The field of molecular genetics emerged from the realization that DNA and RNA (ribonucleic acid) constitute the genetic material in all living things. In physical terms, a gene is a discrete stretch of nucleotides within a DNA molecule, with each nucleotide containing an A, G, T, or C base unit. It is the specific sequence of these bases that encodes the information contained in the gene and that is ultimately translated into a final product, a molecule of protein or in some cases a molecule of RNA.
Using data from the Human Genome Project, scientists have estimated that the human genome contains anywhere from 20,000 to 25,000 genes.
Advances Based On the Human Genome Project
Advances in genetics and genomics continue to emerge. Two important advances include:
- International HapMap Project and
- Initiation of large-scale comparative genomics studies.
- The International HapMap Project is a collaborative effort between Japan, the United Kingdom, Canada, China, Nigeria, and the United States in which the goal is to identify genetic similarities and differences between individuals representing four major human populations derived from the continents of Africa, Europe, and Asia.
- Comparative genomics is the study of similarities and differences between different species.
Impacts of The Human Genome Project
- It has enabled the identification of a variety of genes that are associated with disease.
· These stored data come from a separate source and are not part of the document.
/-- A STATUS is kept in `ING_LANE_HEAD` while RUN with minor bit 1 agreed (R65, R67). DEDUCED: the table of R65 gives no 0 for
bytes 6 and 7 nor for bits 7:1 of byte 5, so nothing there makes it malformed. -/
def execStatusReceived (lane : Nat) (arg : List Nat) (s : State) : Res :=
  if s.get .ING_LANE_STATUS_USMAS_STATE lane = 2 && s.bit .ING_LANE_STATUS_MINOR lane 1 then
    .next ((((s.set .ING_LANE_HEAD_TEMP lane (arg.getD 0 0)).set .ING_LANE_HEAD_FILL lane (arg.getD 1 0)).set
      .ING_LANE_HEAD_FAULT lane (arg.getD 2 0 % 2)).set .ING_LANE_HEAD_VALID lane 1)
  else .next s

/-- A symbol of an unknown code, of the wrong direction, or with non-zero bytes where 0 is given is counted (R65). -/
def execUsmasSymbolBad (lane code : Nat) (arg : List Nat) (s : State) : Res :=
  if code = 0x53 || (code = 0x48 && arg.getD 4 0 = 0) || (code = 0x41 && arg.getD 3 0 = 0 && arg.getD 4 0 = 0) then .next s
  else .next (s.inc .ING_LANE_CNT_SEGERR lane)

/-- While a lane is ACTIVE the device sends HELLO every 100 µs (R72). -/
def execHelloSend (lane : Nat) (s : State) : Res :=
  if s.get .LANE_STATUS_STATE lane = 5 && s.get .LANE_ID_ROLE lane = 1 then
    .next (s.emit (.usmas lane 0x48 (s.hello lane)))
  else .next s

/-- While `PAUSE_EN` is 1 the pause state is repeated every 1 µs (R68). -/
def execPauseRepeat (lane : Nat) (s : State) : Res :=
  if s.on .ING_QUEUE_CTRL_PAUSE_EN lane then .next (s.sendPause lane (s.get .ING_QUEUE_LEVEL_ABOVE lane)) else .next s

/-- A write of 0 to `PAUSE_EN` sends PAUSE 0 and stops the repeats (R68). DESIGN CHOICE: a write of 1 sends the pause state at
once; the spec names only changes of `ABOVE` and the repeat every 1 µs. -/
def State.pauseEnWrite (s : State) (n v : Nat) : State :=
  let was := s.on .ING_QUEUE_CTRL_PAUSE_EN n
  let s := s.set .ING_QUEUE_CTRL_PAUSE_EN n v
  if was && v = 0 then s.sendPause n 0
  else if !was && v = 1 then s.sendPause n (s.get .ING_QUEUE_LEVEL_ABOVE n) else s

/-- The lane reports up to ingress: Usmas waits for a HELLO (R72). -/
def State.ingLaneUp (s : State) (n : Nat) : State :=
  (s.set .ING_LANE_STATUS_USMAS_STATE n 1).emit (.usmas n 0x48 (s.hello n))

/-- The lane reports down to ingress (R72, R85). -/
def State.ingLaneDown (s : State) (n : Nat) : State :=
  let s := if s.get .ING_LANE_STATUS_USMAS_STATE n = 2 then s.usmasCut n else s
  ((s.set .ING_LANE_STATUS_USMAS_STATE n 0).set .ING_LANE_STATUS_VER n 0).set .ING_LANE_STATUS_MINOR n 0

/-! ### Frames, counters and settings -/

/-- No packet on the channel for its timeout: implied FE (R79); a timeout of 0 is none. -/
def execFrameTimeout (c : Nat) (s : State) : Res :=
  let busy := match s.packet (c / 4) with | some p => p.vc == c % 4 | none => false
  if s.get .ING_CH_H_TIMEOUT c = 0 || busy then .next s else .next (s.closeFrame c true)

/-- `CLR_CNT` of a lane clears the crossing counter, the lane counters and those of its channels (R515). -/
def State.ingClrCnt (s : State) (n : Nat) : State :=
  let s := [Fld.ING_QUEUE_CROSS_COUNT, .ING_QUEUE_CROSS_RESETS, .ING_LANE_CNT_SEGERR, .ING_LANE_CNT_SEGLOST,
    .ING_LANE_CNT_ECC_CORR, .ING_LANE_CNT_ECC_UNCORR, .ING_LANE_CNT_DISCARD, .ING_LANE_CNT_OVF].foldl
      (fun s f => s.set f n 0) s
  [0, 1, 2, 3].foldl (fun s v => [Fld.ING_CH_CNT_FRAMES, .ING_CH_CNT_CRC, .ING_CH_CNT_BAD, .ING_CH_CNT_FNGAP].foldl
    (fun s f => s.set f (4 * n + v) 0) s) s

/-- The command form of `CLR_CNT`. -/
def execIngClrCnt (lane : Nat) (src : Src) (s : State) : Res :=
  if s.gate src .operator 8 ≠ .ok then .next (s.answer src 0 (s.gate src .operator 8)) else .next ((s.ingClrCnt lane).answer src 0 .ok)

/-- A watermark write would be refused (R83). -/
def State.wmBad (s : State) (lane : Nat) (high : Bool) (v : Nat) : Bool :=
  let h := if high then v else s.get .ING_QUEUE_HWM lane
  let l := if high then s.get .ING_QUEUE_LWM lane else v
  decide (h ≤ l) || decide (64512 < h)

/-- The watermark takes its new value and the state is evaluated anew (R83). -/
def effQueueWmWrite (lane : Nat) (high : Bool) (v : Nat) (src : Src) (s : State) : State :=
  if s.wmBad lane high v then s.answer src 0 .range
  else (s.set (if high then .ING_QUEUE_HWM else .ING_QUEUE_LWM) lane v).evalWatermark lane

/-- A write to `ING_QUEUE_HWM` or `ING_QUEUE_LWM` by an installer (R83). -/
def execQueueWmWrite (lane : Nat) (high : Bool) (v : Nat) (src : Src) (s : State) : Res :=
  let f : Fld := if high then .ING_QUEUE_HWM else .ING_QUEUE_LWM
  if s.gate src .installer 8 ≠ .ok then .next (s.answer src 0 (s.gate src .installer 8))
  else if s.wmBad lane high v then .next (s.answer src 0 .range)
  else .next (s.recorded src 0 (.queueWmWrite lane high v src)
    (s.auditRec src 1 1 (f.id / 32 + 0x100 * lane) (valueDigest (s.get f lane)) (valueDigest v))
    (effQueueWmWrite lane high v src))

/-- The shadow of a channel is not a configuration that may be applied (R77). -/
def State.applyBad (s : State) (c : Nat) : Bool :=
  let w := s.get .ING_CH_SIZE_WIDTH c
  match dtGroup (s.get .ING_CH_CFG_DT c) with
  | none => true
  | some (gp, _) => decide (w < 16) || decide (16384 < w) || w % gp != 0 || s.get .ING_CH_SIZE_HEIGHT c == 0

/-- The shadow is to apply at the channel's next FS (R76), unless it may not (R77). -/
def effChApply (c : Nat) (src : Src) (s : State) : State :=
  if s.applyBad c then s.answer src 0 .range else s.set .ING_CH_STATUS_SHADOW_PENDING c 1

/-- A write of 1 to `ING_CH_CFG.APPLY` (R76, R77), recorded (17_roles_security_audit.md R429). -/
def execChApply (c : Nat) (src : Src) (s : State) : Res :=
  if s.gate src .operator 8 ≠ .ok then .next (s.answer src 0 (s.gate src .operator 8))
  else if s.applyBad c then .next (s.answer src 0 .range)
  else .next (s.recorded src 0 (.chApply c src) (s.auditRec src 2 1 (0x144000 + 0x40 * c) noValue noValue)
    (effChApply c src))

end Sys2Proof.Machine
end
This, in turn, has enabled more objective and accurate diagnoses.
- The recognition that human genomes may influence everything from disease risk to physiological response to medications has led to the emergence of the concept of personalized medicine—the idea that knowledge of a patient’s entire genome sequence will give health care providers the ability to deliver the most appropriate and effective care for that patient.
- Impact on law and the social sciences
- The Human Genome Project affects fields beyond biomedical science in ways that are both tangible and profound. For example, human genomic sequence information has revolutionized the field of forensics, enabling positive identification of individuals from extremely tiny samples of biological substances, such as saliva on the seal of an envelope, a few hairs, or a spot of dried blood or semen. Indeed, spurred by high rates of recidivism (the tendency of a previously convicted criminal to return to prior criminal behaviour despite punishment or imprisonment), some governments have even instituted the policy of banking DNA samples from all convicted criminals in order to facilitate the identification of perpetrators of future crimes. While politically controversial, this policy has proved highly effective. By the same token, innocent men and women have been exonerated on the basis of DNA evidence, sometimes decades after wrongful convictions for crimes they did not commit.
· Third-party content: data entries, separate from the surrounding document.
/-- A run of missed copies is closed. -/
def State.closeRun (s : State) : State :=
  let n := s.get .STO_H_MISSRUN
  if n = 0 then s else (s.set .STO_H_MISSRUN 0 0).stage (gapEntry n)

/-- `n` copies are missed (R337). -/
def State.missCopies (s : State) (n : Nat) : State :=
  if n = 0 then s
  else ((s.add .STO_CNT_REC_MISSED 0 n).add .STO_H_MISSRUN 0 n).stoEvent 8 0xFFFF (s.get .STO_H_SEQ) 0xFF

/-- A recorder copy of a candidate, with its patch unless that is empty (R337): staged while there is room, else missed;
missed too while the controller is fenced, in reset, under test or read-only (R343). -/
def State.recorderCopy (s : State) (k job : Nat) (tag cand patch : List Nat) : State :=
  let e : RecEntry := ⟨0, 0, job, k, if patch.isEmpty then 0 else 2, tag, cand, patch, 0, 0⟩
  let gap := if s.get .STO_H_MISSRUN = 0 then 0 else 96
  let off := s.on .STO_CTRL_FENCE || s.unitDown 17 || s.inTest 17 || s.on .STO_H_READONLY
  if off || 16 * 2 ^ 20 < s.stagedBytes + gap + e.len then s.missCopies 1
  else s.closeRun.stage e

/-- Segments of the ring. -/
def State.ringSize (s : State) : Nat := s.get .STO_SPACE_REC_GIB_NOW * 16

/-- A segment holds a kept entry. -/
def State.segKept (s : State) (seg : Nat) : Bool := s.sto.entries.any fun e => e.seg == seg && e.flags.testBit 0

/-- Kept segments. -/
def State.keptSegs (s : State) : Nat := (s.sto.ring.filter s.segKept).length

/-- One more kept segment is within `KEEP_MAX_PCT` (R339). -/
def State.keepFits (s : State) (n : Nat) : Bool := decide (n * 100 ≤ s.get .STO_CFG1_KEEP_MAX_PCT * s.ringSize)

/-- The entries of a segment are erased and its block freed (R339). -/
def State.dropSeg (s : State) (seg : Nat) : State :=
  ({ s with sto := { s.sto with
      entries := s.sto.entries.filter fun e => e.seg != seg,
      ring := s.sto.ring.filter (· != seg) } } : State).freeSeg 5 seg

/-- The oldest segment that holds no kept entry, the open one apart. -/
def State.oldestFree (s : State) : Option Nat := (s.sto.ring.dropLast).find? fun g => !s.segKept g

/-- A next segment is opened (R339): a new one while the ring has room, else the oldest unkept one is taken. -/
def State.openSeg (s : State) : Option State :=
  let s' := if s.sto.ring.length < s.ringSize then some s
    else match s.sto.ring.find? fun g => !s.segKept g with
      | some g => some (s.dropSeg g)
      | none => none
  match s' with
  | none => none
  | some t =>
    if t.ringSize ≤ t.sto.ring.length then none
    else
      let g := t.get .STO_H_SEGOPEN + 1
      let t := ((t.set .STO_H_SEGOPEN 0 g).set .STO_H_SEGFILL 0 0)
      (t.takeBlk 5 g).map fun u => { u with sto := { u.sto with ring := u.sto.ring ++ [g] } }

/-- An entry programmed into the open segment; a candidate with enough pixels is kept unless the limit forbids it
(R339). -/
def State.putEntry (s : State) (e : RecEntry) : State :=
  let g := s.get .STO_H_SEGOPEN
  let want := !e.flags.testBit 2 && s.get .STO_CFG2_AUTO_KEEP_PIX != 0 &&
    decide (s.get .STO_CFG2_AUTO_KEEP_PIX ≤ leAt e.cand 12 2)
  let fits := s.segKept g || s.keepFits (s.keptSegs + 1)
  let flags := if want && fits then e.flags ||| 9 else e.flags
  let s : State := { s with sto := { s.sto with entries := s.sto.entries ++ [{ e with flags := flags, seg := g }] } }
  let s := s.add .STO_H_SEGFILL 0 e.len
  if want && !fits then (s.inc .STO_CNT_AUTOKEEP_SKIP).stoEvent 9 0xFFFF e.seq 0xFF else s

/-- Staged entries go into the ring (R338, R339), a new segment opened where one does not fit; they stay staged where none
can be. -/
def State.programStaged (s : State) : Nat → State
  | 0 => s
  | fuel + 1 =>
    match s.sto.staged with
    | [] => s
    | e :: r =>
      let room := !s.sto.ring.isEmpty && decide (s.get .STO_H_SEGFILL + e.len ≤ segBytes) && s.on .STO_H_SEGLIVE
      if room then
        (({ s with sto := { s.sto with staged := r } } : State).putEntry e).programStaged fuel
      else match s.openSeg with
        | none => s
        | some t =>
          ((({ t with sto := { t.sto with staged := r } } : State).set .STO_H_SEGLIVE 0 1).putEntry e).programStaged fuel

/-- The open segment is padded and closed (R327). -/
def State.closeSeg (s : State) : State := s.set .STO_H_SEGLIVE 0 0

/-- A setting kept in NAND takes a value (R327, 21_register_map.md R517). -/
def State.keepSetting (s : State) (addr v : Nat) : State :=
  { s with sto := { s.sto with settings := tabPut s.sto.settings addr v } }

end Sys2Proof.Machine
end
Comparative DNA sequence analyses of samples representing distinct modern populations of humans have revolutionized the field of anthropology. For example, by following DNA sequence variations present on mitochondrial DNA, which is maternally inherited, and on the Y chromosome, which is paternally inherited, molecular anthropologists have confirmed Africa as the cradle of the modern human species,
Homo sapiens.
HGP: Read and Write
- The original HGP was a “read” in that it used chemicals and instruments to decipher the genome for the first time.
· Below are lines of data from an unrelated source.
-- ==== Sys2Proof/Machine/RegTable.lean ====
section
/-! DEFINITION. The register map (21_register_map.md R505, R506): every register with its address, its repetition and
the bits of its fields, as the field tables of the chapters give them. -/

namespace Sys2Proof.Machine

/-- Registers of the pages called MGT. -/
def rowsMGT : List RegRow := [
  ⟨0x400, 0x0, 1, 1, [⟨0, 11, .MGT_EVQ_STATUS_LEVEL, 0, .vw, .operator⟩, ⟨16, 1, .MGT_EVQ_STATUS_EMPTY, 0, .vw, .operator⟩, ⟨17, 1, .MGT_EVQ_STATUS_FULL, 0, .vw, .operator⟩, ⟨18, 1, .MGT_EVQ_STATUS_OVF, 0, .w1c, .operator⟩]⟩,
  ⟨0x404, 0x0, 1, 1, [⟨0, 1, .MGT_EVQ_POP, 0, .wo, .operator⟩]⟩,
  ⟨0x408, 0x0, 1, 1, [⟨0, 32, .MGT_EVQ_LOST, 0, .cnt, .operator⟩]⟩,
  ⟨0x40C, 0x0, 1, 1, [⟨0, 16, .MGT_EVQ_NEXT_SEQ, 0, .ro, .operator⟩]⟩,
  ⟨0x410, 0x4, 8, 1, [⟨0, 32, .MGT_EVQ_HEAD, 0, .vw, .operator⟩]⟩,
  ⟨0x600, 0x0, 1, 1, [⟨0, 7, .MGT_I3C_STATUS_DYN_ADDR, 0, .ro, .operator⟩, ⟨7, 1, .MGT_I3C_STATUS_DA_VALID, 0, .ro, .operator⟩, ⟨8, 2, .MGT_I3C_STATUS_ADDR_SEL, 0, .ro, .operator⟩, ⟨10, 1, .MGT_I3C_STATUS_IBI_EN, 0, .ro, .operator⟩, ⟨11, 1, .MGT_I3C_STATUS_BOUND, 0, .vw, .operator⟩, ⟨16, 16, .MGT_I3C_STATUS_BOUND_SESSION, 0, .ro, .operator⟩]⟩,
  ⟨0x604, 0x0, 1, 1, [⟨0, 1, .MGT_I3C_CFG_RST_DEV_EN, 0, .rw, .maker⟩]⟩,
  ⟨0x608, 0x0, 1, 1, [⟨0, 7, .MGT_I3C_EVENTS_EV, 0, .w1c, .operator⟩]⟩,
  ⟨0x60C, 0x0, 1, 1, [⟨0, 8, .MGT_I3C_EVENT_EN, 0, .rw, .operator⟩]⟩,
  ⟨0x610, 0x0, 1, 1, [⟨0, 32, .MGT_I3C_CNT_XFER, 0, .cnt, .operator⟩]⟩,
  ⟨0x614, 0x0, 1, 1, [⟨0, 32, .MGT_I3C_CNT_ABORT, 0, .cnt, .operator⟩]⟩,
  ⟨0x618, 0x0, 1, 1, [⟨0, 32, .MGT_I3C_CNT_TIMEOUT, 0, .cnt, .operator⟩]⟩,
  ⟨0x61C, 0x0, 1, 1, [⟨0, 32, .MGT_I3C_CNT_IBI_NACK, 0, .cnt, .operator⟩]⟩,
  ⟨0x700, 0x0, 1, 1, [⟨0, 7, .MGT_REJ_STATUS_LEVEL, 0, .vw, .operator⟩, ⟨8, 1, .MGT_REJ_STATUS_REJECTED, 0, .w1c, .operator⟩, ⟨16, 16, .MGT_REJ_STATUS_TOTAL, 0, .cnt, .operator⟩]⟩,
  ⟨0x704, 0x0, 1, 1, [⟨0, 6, .MGT_REJ_SEL_INDEX, 0, .rw, .operator⟩]⟩,
  ⟨0x710, 0x4, 8, 1, [⟨0, 32, .MGT_REJ_ENTRY, 0, .vw, .operator⟩]⟩]

/-- Registers of the pages called LANE. -/
def rowsLANE : List RegRow := [
  ⟨0x100000, 0x1000, 48, 1, [⟨0, 6, .LANE_ID_LANE, 0, .vw, .operator⟩, ⟨8, 4, .LANE_ID_QUAD, 0, .vw, .operator⟩, ⟨12, 3, .LANE_ID_ROLE, 0, .ro, .operator⟩, ⟨16, 4, .LANE_ID_PORT, 0, .ro, .operator⟩]⟩,
  ⟨0x100004, 0x1000, 48, 1, [⟨0, 1, .LANE_CTRL_ENABLE, 0, .rw, .installer⟩, ⟨1, 1, .LANE_CTRL_RETRAIN, 0, .wo, .installer⟩, ⟨2, 1, .LANE_CTRL_CLR_CNT, 0, .wo, .operator⟩, ⟨4, 3, .LANE_CTRL_MAX_RUNG, 0, .rw, .installer⟩, ⟨8, 1, .LANE_CTRL_TX_NAP_EN, 0, .rw, .operator⟩, ⟨16, 16, .LANE_CTRL_NAP_TIMEOUT_MS, 0, .rw, .operator⟩]⟩,
  ⟨0x100008, 0x1000, 48, 1, [⟨0, 3, .LANE_STATUS_STATE, 0, .ro, .operator⟩, ⟨4, 3, .LANE_STATUS_RUNG, 0, .ro, .operator⟩, ⟨8, 5, .LANE_STATUS_PARTNER_MASK, 0, .ro, .operator⟩, ⟨13, 1, .LANE_STATUS_LEADER, 0, .ro, .operator⟩, ⟨14, 1, .LANE_STATUS_SIG, 0, .ro, .operator⟩, ⟨15, 1, .LANE_STATUS_CDR_LOCK, 0, .ro, .operator⟩, ⟨16, 1, .LANE_STATUS_TX_NAP, 0, .ro, .operator⟩, ⟨17, 1, .LANE_STATUS_RX_NAP, 0, .ro, .operator⟩, ⟨18, 5, .LANE_STATUS_EXCLUDED, 0, .ro, .operator⟩, ⟨24, 8, .LANE_STATUS_FAIL_COUNT, 0, .cnt, .operator⟩]⟩,
  ⟨0x10000C, 0x1000, 48, 1, [⟨0, 8, .LANE_REASON_LAST, 0, .ro, .operator⟩, ⟨8, 3, .LANE_REASON_RUNG, 0, .ro, .operator⟩, ⟨16, 16, .LANE_REASON_BACKOFF_LEFT_MS, 0, .vw, .operator⟩]⟩,
  ⟨0x100010, 0x1000, 48, 1, [⟨0, 8, .LANE_EVENTS_EV, 0, .w1c, .operator⟩]⟩,
  ⟨0x100014, 0x1000, 48, 1, [⟨0, 8, .LANE_EVENT_EN, 0, .rw, .operator⟩]⟩,
  ⟨0x10001C, 0x1000, 48, 1, [⟨0, 3, .LANE_EQ_SEL_RUNG, 0, .rw, .operator⟩]⟩,
  ⟨0x100020, 0x1000, 48, 1, [⟨0, 8, .LANE_EQ_TX_PRE2, 0, .rw, .installer⟩, ⟨8, 8, .LANE_EQ_TX_PRE1, 0, .rw, .installer⟩, ⟨16, 8, .LANE_EQ_TX_MAIN, 0, .rw, .installer⟩, ⟨24, 8, .LANE_EQ_TX_POST1, 0, .rw, .installer⟩]⟩,
  ⟨0x100024, 0x1000, 48, 1, [⟨0, 8, .LANE_EQ_RX_CTLE, 0, .rw, .installer⟩, ⟨8, 8, .LANE_EQ_RX_VGA, 0, .rw, .installer⟩, ⟨16, 8, .LANE_EQ_RX_DFE1, 0, .rw, .installer⟩, ⟨24, 8, .LANE_EQ_RX_DFE2, 0, .rw, .installer⟩]⟩,
  ⟨0x100028, 0x1000, 48, 1, [⟨0, 8, .LANE_EQ_RX2_DFE3, 0, .rw, .installer⟩, ⟨8, 1, .LANE_EQ_RX2_RX_INV, 0, .rw, .installer⟩, ⟨9, 1, .LANE_EQ_RX2_TX_INV, 0, .rw, .installer⟩, ⟨12, 2, .LANE_EQ_RX2_SRC, 0, .ro, .operator⟩, ⟨14, 1, .LANE_EQ_RX2_COMMIT, 0, .wo, .installer⟩]⟩,
  ⟨0x100030, 0x1000, 48, 1, [⟨0, 32, .LANE_CNT_CORR, 0, .cnt, .operator⟩]⟩,
  ⟨0x100034, 0x1000, 48, 1, [⟨0, 32, .LANE_CNT_UNCORR, 0, .cnt, .operator⟩]⟩,
  ⟨0x100038, 0x1000, 48, 1, [⟨0, 32, .LANE_CNT_LOS, 0, .cnt, .operator⟩]⟩,
  ⟨0x10003C, 0x1000, 48, 1, [⟨0, 32, .LANE_CNT_FAIL, 0, .cnt, .operator⟩]⟩,
  ⟨0x100040, 0x1000, 48, 1, [⟨0, 24, .LANE_IDLE_IDLE_MS, 0, .ro, .operator⟩, ⟨24, 8, .LANE_IDLE_DTJ, 0, .ro, .operator⟩]⟩,
  ⟨0x100050, 0x1000, 48, 1, [⟨0, 6, .LANE_EYE_CTRL_PHASE, 0, .rw, .installer⟩, ⟨8, 7, .LANE_EYE_CTRL_VOLT, 0, .rw, .installer⟩, ⟨16, 2, .LANE_EYE_CTRL_EYE, 0, .rw, .installer⟩, ⟨20, 5, .LANE_EYE_CTRL_LOG2_SAMPLES, 0, .rw, .installer⟩, ⟨31, 1, .LANE_EYE_CTRL_START, 0, .wo, .installer⟩]⟩,
  ⟨0x100054, 0x1000, 48, 1, [⟨0, 1, .LANE_EYE_STATUS_BUSY, 0, .ro, .operator⟩, ⟨1, 1, .LANE_EYE_STATUS_DONE, 0, .w1c, .operator⟩, ⟨2, 1, .LANE_EYE_STATUS_ABORTED, 0, .w1c, .operator⟩, ⟨4, 4, .LANE_EYE_STATUS_ABORT_REASON, 0, .ro, .operator⟩, ⟨8, 8, .LANE_EYE_STATUS_RESTARTS, 0, .cnt, .operator⟩]⟩,
  ⟨0x100058, 0x1000, 48, 1, [⟨0, 32, .LANE_EYE_ERR, 0, .ro, .operator⟩]⟩]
- Fast forward to 2016 and another project, called the Human Genome Project–write (HGP-write), now underway to synthesise a human genome from scratch. The start of a 10-year project is aimed at vastly improving the ability to chemically manufacture DNA, with one of the goals being to synthetically create an entire human genome.
Plans for the project have already set off an ethical debate, because the ability to chemically fabricate the complete set of human chromosomes could theoretically allow the creation of babies without biological parents.